- _TASK INSTRUCTIONS_
Report each line from the listing that the string "fillbJ" appears in.

■ ■ ■

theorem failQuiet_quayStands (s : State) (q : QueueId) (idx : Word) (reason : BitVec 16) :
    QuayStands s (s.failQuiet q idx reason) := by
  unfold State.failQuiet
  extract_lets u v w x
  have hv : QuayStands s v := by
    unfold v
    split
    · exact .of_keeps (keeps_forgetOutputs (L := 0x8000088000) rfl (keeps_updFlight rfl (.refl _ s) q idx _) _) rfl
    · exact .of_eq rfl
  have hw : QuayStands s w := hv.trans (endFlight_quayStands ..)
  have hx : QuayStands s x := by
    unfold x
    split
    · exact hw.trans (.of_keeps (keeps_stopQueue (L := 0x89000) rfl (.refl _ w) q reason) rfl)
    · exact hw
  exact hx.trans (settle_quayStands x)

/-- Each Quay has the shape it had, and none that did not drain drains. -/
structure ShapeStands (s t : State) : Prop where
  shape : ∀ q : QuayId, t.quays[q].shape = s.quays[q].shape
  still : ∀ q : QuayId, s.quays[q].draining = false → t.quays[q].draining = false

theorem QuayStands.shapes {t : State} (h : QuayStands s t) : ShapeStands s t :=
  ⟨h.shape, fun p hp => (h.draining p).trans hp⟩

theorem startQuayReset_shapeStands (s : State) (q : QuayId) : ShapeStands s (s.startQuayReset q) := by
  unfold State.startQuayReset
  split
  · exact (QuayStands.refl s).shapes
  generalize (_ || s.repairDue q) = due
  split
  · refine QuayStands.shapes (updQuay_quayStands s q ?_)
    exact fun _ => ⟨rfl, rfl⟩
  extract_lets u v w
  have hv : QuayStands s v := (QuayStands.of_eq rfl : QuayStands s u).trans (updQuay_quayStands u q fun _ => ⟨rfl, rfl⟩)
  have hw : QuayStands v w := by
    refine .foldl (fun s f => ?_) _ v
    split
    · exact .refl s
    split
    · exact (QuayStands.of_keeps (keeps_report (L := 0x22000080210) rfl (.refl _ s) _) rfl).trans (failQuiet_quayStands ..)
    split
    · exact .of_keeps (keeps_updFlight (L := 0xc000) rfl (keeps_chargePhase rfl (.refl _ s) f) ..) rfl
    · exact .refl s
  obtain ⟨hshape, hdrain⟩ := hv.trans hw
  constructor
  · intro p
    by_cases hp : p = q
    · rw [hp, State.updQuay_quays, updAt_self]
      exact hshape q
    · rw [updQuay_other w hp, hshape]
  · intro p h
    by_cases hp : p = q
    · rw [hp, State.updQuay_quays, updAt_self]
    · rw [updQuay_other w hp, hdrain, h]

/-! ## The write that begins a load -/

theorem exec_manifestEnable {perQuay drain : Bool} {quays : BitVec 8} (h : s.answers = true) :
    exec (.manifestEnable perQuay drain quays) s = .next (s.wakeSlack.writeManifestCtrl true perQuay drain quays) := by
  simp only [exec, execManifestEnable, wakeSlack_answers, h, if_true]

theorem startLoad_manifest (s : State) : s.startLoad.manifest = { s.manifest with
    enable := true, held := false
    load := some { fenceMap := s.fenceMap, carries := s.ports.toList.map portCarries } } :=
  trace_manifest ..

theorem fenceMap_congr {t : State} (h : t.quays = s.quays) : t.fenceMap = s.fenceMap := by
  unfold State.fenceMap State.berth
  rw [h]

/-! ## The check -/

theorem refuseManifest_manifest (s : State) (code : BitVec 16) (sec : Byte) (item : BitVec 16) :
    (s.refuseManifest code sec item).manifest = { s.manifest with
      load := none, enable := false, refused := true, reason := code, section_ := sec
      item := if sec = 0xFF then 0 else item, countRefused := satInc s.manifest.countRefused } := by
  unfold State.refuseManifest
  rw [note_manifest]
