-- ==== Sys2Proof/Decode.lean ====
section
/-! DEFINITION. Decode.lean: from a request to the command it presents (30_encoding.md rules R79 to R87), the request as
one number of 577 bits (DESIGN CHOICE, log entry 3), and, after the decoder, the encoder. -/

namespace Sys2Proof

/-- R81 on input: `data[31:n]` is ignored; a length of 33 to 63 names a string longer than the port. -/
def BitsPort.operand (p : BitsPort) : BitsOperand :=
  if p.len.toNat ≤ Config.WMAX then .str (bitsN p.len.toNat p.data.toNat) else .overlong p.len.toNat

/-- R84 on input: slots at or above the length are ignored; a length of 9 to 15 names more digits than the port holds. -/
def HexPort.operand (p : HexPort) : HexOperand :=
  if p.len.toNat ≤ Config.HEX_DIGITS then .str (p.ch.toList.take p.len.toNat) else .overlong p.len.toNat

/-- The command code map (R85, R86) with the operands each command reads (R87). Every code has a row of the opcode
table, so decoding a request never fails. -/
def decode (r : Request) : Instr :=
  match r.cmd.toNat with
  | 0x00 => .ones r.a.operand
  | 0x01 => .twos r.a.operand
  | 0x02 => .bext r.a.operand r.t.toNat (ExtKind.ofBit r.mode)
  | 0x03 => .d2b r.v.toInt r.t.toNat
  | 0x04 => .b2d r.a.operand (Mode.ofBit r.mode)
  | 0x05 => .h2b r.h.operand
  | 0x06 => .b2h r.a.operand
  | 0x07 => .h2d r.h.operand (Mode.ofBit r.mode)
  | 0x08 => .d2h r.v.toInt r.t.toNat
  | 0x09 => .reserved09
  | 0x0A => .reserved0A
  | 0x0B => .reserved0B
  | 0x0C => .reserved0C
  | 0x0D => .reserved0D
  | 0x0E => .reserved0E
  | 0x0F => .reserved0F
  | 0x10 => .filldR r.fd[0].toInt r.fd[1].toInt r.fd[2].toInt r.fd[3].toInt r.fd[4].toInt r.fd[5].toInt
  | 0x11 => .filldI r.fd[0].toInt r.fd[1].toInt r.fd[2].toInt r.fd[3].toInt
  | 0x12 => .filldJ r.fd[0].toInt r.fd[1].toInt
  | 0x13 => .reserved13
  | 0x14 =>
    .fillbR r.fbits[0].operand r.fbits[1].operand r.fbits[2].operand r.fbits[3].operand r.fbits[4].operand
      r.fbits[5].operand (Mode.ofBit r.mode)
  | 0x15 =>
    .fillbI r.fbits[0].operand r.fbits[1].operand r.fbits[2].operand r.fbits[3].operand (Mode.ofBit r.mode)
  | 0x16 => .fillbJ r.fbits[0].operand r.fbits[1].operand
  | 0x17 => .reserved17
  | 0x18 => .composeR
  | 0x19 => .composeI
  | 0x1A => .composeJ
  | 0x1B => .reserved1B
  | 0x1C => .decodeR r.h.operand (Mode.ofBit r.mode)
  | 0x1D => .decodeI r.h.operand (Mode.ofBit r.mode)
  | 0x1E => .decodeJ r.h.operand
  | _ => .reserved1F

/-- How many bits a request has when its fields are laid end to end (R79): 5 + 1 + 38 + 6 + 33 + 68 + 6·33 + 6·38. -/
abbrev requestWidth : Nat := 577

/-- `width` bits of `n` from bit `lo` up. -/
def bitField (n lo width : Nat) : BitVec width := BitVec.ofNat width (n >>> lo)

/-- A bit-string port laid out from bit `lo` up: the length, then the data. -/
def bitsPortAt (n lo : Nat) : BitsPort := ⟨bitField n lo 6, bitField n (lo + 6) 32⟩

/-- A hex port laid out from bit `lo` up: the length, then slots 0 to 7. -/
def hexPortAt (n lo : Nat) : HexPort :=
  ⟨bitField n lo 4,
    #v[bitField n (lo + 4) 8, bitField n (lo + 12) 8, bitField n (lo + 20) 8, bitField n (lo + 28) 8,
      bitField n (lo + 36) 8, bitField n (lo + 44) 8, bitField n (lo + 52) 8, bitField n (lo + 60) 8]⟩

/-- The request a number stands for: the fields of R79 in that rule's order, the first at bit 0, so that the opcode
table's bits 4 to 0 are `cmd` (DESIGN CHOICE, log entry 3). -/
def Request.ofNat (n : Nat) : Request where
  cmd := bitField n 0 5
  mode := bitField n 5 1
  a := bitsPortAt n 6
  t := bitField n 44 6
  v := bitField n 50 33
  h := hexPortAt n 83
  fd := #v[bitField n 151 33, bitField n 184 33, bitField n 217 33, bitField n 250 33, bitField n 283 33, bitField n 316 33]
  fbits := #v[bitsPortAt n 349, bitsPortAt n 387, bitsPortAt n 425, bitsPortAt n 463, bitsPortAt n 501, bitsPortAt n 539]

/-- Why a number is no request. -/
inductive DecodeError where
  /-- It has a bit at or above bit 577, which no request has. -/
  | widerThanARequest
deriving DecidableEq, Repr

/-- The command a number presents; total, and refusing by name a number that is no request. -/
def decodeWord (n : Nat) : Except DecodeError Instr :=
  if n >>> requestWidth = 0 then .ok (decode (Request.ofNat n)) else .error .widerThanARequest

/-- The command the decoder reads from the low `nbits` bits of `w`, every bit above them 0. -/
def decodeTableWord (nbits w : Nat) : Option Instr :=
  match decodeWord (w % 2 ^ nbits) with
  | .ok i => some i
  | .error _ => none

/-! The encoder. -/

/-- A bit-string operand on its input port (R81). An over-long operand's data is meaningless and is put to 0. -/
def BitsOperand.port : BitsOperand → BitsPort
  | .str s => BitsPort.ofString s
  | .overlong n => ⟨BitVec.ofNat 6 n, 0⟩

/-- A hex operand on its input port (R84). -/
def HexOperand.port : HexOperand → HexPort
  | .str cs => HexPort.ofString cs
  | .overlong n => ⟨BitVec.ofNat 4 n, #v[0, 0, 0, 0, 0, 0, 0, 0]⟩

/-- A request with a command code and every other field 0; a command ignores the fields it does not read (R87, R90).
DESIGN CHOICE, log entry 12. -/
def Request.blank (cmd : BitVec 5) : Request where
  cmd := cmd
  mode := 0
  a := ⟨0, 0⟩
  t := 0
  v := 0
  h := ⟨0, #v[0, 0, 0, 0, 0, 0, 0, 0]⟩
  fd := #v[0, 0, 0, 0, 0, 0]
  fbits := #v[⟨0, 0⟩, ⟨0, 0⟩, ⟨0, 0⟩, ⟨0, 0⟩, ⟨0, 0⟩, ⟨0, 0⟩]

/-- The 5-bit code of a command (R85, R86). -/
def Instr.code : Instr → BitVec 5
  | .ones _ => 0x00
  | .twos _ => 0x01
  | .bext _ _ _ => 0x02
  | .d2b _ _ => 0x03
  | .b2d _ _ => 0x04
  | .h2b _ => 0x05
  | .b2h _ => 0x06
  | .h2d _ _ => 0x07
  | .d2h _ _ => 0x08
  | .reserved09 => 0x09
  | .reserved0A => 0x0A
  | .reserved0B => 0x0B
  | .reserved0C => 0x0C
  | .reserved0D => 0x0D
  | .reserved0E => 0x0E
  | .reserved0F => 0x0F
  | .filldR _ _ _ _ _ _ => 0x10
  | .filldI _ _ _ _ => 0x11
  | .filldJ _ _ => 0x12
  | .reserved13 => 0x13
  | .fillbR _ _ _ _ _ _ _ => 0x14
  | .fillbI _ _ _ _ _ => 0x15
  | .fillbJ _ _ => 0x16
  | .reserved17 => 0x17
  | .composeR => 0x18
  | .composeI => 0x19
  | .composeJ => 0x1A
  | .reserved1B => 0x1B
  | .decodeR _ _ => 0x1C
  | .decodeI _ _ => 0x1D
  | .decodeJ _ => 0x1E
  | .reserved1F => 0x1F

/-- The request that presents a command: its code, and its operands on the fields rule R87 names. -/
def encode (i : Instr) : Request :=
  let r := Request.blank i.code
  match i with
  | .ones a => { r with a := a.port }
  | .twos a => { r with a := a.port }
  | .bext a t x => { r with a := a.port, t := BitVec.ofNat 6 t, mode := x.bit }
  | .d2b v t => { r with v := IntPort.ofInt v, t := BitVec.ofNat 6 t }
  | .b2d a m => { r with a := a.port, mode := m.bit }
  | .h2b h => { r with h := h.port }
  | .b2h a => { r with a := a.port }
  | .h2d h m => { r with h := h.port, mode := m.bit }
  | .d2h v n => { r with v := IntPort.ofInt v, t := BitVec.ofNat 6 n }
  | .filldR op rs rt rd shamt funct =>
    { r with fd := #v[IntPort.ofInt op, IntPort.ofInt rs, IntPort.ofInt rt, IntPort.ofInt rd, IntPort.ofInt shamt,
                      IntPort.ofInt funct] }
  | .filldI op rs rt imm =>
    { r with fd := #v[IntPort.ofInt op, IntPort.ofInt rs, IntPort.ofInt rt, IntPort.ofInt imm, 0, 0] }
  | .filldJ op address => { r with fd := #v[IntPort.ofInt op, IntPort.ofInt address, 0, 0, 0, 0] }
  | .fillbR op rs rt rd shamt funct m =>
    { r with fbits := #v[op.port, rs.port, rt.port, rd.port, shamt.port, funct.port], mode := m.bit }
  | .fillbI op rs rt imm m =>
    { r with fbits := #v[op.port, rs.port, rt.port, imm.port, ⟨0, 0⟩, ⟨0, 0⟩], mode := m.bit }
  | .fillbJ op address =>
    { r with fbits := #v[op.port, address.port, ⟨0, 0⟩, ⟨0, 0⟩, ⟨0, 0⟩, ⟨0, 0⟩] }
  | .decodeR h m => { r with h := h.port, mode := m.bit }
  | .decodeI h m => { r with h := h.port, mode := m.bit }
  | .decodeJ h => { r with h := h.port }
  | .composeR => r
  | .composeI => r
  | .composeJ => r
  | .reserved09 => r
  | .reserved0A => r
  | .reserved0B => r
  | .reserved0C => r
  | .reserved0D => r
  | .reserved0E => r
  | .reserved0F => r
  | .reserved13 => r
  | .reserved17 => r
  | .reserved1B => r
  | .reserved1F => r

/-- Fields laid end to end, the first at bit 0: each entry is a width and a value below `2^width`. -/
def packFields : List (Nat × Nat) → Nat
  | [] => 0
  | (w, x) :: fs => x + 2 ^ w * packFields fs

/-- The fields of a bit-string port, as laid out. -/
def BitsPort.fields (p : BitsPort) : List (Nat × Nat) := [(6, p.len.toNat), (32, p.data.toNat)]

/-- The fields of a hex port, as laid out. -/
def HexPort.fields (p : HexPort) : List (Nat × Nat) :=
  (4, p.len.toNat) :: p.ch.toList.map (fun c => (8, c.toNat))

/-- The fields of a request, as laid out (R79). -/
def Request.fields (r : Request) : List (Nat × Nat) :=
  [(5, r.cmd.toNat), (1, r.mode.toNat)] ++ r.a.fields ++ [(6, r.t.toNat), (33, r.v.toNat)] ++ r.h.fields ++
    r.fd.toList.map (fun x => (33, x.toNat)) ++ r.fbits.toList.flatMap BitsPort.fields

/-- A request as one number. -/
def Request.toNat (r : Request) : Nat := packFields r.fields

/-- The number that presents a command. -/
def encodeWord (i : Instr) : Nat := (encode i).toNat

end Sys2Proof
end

■ ■ ■

- _EXERCISE RESULT_
  | 0x16 => .fillbJ r.fbits[0].operand r.fbits[1].operand
  | .fillbJ _ _ => 0x16
  | .fillbJ op address =>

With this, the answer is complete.